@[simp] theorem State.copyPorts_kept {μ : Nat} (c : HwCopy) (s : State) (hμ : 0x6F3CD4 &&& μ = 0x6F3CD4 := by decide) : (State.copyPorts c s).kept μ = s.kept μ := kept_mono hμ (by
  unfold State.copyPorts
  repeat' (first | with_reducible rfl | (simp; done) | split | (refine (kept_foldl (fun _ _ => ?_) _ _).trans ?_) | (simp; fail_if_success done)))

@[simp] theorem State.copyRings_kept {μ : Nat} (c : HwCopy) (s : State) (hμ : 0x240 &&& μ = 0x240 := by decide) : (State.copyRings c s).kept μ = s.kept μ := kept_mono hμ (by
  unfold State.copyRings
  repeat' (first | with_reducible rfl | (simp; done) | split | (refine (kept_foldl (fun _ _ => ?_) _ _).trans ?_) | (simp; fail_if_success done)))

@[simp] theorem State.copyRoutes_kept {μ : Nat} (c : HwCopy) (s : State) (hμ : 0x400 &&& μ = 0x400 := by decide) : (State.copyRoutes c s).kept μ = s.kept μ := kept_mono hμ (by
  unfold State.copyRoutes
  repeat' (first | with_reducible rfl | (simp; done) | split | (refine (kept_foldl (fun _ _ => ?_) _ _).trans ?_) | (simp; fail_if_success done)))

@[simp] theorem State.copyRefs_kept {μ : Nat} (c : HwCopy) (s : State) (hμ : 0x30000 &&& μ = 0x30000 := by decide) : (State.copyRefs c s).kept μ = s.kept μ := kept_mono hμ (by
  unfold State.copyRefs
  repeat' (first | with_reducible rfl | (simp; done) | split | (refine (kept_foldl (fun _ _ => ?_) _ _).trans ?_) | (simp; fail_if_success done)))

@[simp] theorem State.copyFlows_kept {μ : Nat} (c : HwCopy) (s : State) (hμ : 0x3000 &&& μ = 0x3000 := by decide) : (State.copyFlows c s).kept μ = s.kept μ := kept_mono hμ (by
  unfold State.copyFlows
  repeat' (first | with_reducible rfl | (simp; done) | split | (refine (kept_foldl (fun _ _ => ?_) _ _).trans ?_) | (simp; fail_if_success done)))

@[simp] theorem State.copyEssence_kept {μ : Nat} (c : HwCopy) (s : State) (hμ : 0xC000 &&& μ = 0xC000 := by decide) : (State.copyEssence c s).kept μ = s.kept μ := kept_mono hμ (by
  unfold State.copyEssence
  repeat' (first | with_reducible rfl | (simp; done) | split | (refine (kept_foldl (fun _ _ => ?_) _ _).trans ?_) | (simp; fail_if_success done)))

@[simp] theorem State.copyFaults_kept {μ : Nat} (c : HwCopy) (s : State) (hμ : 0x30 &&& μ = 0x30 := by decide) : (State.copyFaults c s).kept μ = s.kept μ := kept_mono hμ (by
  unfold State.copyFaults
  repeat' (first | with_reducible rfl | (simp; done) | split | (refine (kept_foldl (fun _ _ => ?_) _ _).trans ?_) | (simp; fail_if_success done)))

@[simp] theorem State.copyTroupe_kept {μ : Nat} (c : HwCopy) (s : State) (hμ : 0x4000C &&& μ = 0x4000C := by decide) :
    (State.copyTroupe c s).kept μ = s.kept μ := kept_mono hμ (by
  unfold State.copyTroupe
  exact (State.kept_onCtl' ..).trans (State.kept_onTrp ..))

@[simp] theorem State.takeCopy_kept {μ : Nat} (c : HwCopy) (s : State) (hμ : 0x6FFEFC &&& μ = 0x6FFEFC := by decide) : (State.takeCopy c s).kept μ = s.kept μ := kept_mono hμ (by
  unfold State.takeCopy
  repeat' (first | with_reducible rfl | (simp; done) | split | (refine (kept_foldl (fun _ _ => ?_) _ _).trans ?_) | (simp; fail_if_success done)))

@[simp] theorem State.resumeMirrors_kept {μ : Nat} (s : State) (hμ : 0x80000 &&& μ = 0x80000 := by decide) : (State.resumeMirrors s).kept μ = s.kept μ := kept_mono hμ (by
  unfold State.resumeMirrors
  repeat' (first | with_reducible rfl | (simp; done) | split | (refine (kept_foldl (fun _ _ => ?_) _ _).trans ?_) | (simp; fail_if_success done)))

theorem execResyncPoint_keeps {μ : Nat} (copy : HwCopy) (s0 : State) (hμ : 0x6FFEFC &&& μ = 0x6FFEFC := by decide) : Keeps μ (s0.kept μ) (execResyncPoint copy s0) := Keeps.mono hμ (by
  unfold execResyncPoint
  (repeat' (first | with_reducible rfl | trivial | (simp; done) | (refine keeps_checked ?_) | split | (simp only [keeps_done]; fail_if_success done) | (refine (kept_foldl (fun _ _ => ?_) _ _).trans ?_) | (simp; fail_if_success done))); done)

--

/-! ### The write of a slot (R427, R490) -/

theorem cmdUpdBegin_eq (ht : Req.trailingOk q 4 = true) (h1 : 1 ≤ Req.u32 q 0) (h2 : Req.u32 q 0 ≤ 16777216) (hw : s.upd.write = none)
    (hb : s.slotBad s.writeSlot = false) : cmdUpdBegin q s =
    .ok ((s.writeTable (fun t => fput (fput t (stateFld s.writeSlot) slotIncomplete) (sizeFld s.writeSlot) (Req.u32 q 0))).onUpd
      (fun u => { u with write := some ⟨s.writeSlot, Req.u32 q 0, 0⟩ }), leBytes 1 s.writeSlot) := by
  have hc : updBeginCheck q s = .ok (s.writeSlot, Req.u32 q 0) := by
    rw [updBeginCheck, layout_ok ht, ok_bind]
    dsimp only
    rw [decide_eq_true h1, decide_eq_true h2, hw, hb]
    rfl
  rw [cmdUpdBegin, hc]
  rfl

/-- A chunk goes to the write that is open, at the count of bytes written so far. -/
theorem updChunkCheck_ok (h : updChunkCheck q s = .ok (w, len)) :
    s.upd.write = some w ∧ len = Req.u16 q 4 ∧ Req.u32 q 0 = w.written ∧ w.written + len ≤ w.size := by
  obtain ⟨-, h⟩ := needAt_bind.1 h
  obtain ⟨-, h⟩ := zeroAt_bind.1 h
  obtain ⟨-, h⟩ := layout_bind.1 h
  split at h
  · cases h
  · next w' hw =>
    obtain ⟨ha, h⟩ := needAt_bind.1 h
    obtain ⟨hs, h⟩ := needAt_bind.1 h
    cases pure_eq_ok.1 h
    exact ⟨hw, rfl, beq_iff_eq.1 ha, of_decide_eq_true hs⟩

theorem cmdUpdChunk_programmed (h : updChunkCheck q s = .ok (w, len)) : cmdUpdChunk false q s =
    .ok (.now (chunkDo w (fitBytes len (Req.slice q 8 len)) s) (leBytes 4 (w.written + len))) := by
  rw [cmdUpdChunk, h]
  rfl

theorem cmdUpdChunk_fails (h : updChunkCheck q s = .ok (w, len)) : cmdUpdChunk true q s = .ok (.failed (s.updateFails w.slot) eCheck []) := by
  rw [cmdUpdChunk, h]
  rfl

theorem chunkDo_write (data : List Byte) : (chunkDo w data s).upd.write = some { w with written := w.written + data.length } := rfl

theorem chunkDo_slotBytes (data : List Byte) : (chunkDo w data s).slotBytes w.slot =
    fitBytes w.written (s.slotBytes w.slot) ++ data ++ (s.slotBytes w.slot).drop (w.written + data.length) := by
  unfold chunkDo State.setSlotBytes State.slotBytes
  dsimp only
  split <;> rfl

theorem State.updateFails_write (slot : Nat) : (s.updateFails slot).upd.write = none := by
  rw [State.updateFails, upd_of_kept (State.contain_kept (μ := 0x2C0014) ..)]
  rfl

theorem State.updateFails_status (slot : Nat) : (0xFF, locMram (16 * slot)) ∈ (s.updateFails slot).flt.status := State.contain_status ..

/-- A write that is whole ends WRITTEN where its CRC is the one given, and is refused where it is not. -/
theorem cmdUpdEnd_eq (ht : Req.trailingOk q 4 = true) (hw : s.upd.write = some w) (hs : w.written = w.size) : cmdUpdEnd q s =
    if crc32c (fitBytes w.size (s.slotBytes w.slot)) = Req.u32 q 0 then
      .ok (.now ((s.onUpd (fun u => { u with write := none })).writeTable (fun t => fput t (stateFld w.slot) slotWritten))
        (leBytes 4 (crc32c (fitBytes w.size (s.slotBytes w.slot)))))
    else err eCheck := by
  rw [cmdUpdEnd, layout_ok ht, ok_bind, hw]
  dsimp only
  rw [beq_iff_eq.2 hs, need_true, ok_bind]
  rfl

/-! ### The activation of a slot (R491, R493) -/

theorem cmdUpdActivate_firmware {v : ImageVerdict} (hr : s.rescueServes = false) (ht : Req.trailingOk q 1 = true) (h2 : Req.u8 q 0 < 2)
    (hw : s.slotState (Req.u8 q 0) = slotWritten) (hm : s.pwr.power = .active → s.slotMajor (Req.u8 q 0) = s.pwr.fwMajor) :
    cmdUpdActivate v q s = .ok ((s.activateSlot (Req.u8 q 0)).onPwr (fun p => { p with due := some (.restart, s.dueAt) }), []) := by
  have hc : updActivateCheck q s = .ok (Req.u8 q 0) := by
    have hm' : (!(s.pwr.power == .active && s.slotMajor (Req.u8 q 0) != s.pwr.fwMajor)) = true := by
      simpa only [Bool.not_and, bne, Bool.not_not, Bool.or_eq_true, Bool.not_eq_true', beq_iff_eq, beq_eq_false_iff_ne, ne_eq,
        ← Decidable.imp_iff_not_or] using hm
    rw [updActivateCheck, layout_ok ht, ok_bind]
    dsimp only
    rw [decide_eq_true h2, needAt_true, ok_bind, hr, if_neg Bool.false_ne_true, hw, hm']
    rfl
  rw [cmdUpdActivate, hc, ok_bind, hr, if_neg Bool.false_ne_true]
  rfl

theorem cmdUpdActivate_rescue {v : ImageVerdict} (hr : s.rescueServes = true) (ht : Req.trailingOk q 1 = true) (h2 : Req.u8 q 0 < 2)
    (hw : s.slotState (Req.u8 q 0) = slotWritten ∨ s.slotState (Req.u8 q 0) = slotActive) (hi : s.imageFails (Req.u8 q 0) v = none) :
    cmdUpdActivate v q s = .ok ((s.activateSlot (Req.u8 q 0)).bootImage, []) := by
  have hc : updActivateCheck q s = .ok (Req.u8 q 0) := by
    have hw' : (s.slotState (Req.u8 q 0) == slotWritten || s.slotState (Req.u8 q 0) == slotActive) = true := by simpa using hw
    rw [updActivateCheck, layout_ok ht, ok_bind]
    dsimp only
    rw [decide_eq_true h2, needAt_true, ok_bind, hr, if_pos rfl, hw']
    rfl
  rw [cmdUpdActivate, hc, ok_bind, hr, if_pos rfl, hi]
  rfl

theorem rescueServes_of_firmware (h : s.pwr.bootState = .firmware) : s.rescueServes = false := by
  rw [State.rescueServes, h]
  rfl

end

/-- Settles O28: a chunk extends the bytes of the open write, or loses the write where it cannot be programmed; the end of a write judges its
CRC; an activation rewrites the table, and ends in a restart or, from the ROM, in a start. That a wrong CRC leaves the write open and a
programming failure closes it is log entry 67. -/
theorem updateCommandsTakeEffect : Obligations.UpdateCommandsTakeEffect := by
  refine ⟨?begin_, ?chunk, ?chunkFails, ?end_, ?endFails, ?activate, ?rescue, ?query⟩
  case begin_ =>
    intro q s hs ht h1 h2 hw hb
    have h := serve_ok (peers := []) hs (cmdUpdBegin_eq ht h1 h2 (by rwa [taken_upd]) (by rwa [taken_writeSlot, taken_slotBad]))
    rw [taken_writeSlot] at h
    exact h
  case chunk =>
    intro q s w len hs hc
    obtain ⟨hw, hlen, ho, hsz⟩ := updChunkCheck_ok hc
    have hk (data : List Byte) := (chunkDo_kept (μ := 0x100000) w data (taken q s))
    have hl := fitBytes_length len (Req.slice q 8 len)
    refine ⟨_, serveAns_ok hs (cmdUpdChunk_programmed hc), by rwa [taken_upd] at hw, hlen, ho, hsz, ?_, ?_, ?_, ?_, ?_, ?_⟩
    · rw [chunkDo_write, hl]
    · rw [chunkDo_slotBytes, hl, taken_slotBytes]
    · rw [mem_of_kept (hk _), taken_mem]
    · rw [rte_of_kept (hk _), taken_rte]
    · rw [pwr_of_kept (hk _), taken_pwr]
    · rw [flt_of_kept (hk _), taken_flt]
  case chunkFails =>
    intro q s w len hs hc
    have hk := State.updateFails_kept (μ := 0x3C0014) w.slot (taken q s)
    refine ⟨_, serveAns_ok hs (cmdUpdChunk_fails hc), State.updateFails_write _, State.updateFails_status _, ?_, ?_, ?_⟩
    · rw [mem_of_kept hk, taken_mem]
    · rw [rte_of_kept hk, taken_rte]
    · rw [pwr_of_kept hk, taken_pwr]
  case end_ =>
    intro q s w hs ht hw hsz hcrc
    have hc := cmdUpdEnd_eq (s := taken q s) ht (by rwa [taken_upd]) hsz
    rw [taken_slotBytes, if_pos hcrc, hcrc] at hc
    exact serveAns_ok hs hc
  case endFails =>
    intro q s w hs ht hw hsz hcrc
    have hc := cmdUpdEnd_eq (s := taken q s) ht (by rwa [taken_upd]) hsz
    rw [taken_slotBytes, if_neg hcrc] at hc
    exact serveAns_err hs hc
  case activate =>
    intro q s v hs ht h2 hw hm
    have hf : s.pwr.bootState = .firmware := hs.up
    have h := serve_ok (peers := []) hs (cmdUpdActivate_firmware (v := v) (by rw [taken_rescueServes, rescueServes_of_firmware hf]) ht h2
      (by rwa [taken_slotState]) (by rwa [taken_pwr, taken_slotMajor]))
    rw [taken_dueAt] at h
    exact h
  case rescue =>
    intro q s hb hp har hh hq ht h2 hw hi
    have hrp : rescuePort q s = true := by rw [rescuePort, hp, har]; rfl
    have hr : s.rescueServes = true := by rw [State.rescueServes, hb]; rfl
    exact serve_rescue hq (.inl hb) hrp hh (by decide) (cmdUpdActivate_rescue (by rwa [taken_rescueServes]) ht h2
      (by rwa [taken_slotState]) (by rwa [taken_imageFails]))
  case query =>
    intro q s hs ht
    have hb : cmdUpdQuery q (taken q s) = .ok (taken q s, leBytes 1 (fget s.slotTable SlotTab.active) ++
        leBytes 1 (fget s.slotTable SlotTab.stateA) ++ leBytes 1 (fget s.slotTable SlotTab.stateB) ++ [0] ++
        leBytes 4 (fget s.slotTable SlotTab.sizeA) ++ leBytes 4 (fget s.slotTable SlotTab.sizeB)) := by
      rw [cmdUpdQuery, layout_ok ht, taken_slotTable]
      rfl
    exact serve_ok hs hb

_EXERCISE_: All lines in the listing above between the line with "(hμ : 0x6F3CD4" and the line with "unfold State.copyPorts", inclusive, should be set down exactly, and no line outside that range.

_FINISHED TASK_:
@[simp] theorem State.copyPorts_kept {μ : Nat} (c : HwCopy) (s : State) (hμ : 0x6F3CD4 &&& μ = 0x6F3CD4 := by decide) : (State.copyPorts c s).kept μ = s.kept μ := kept_mono hμ (by
  unfold State.copyPorts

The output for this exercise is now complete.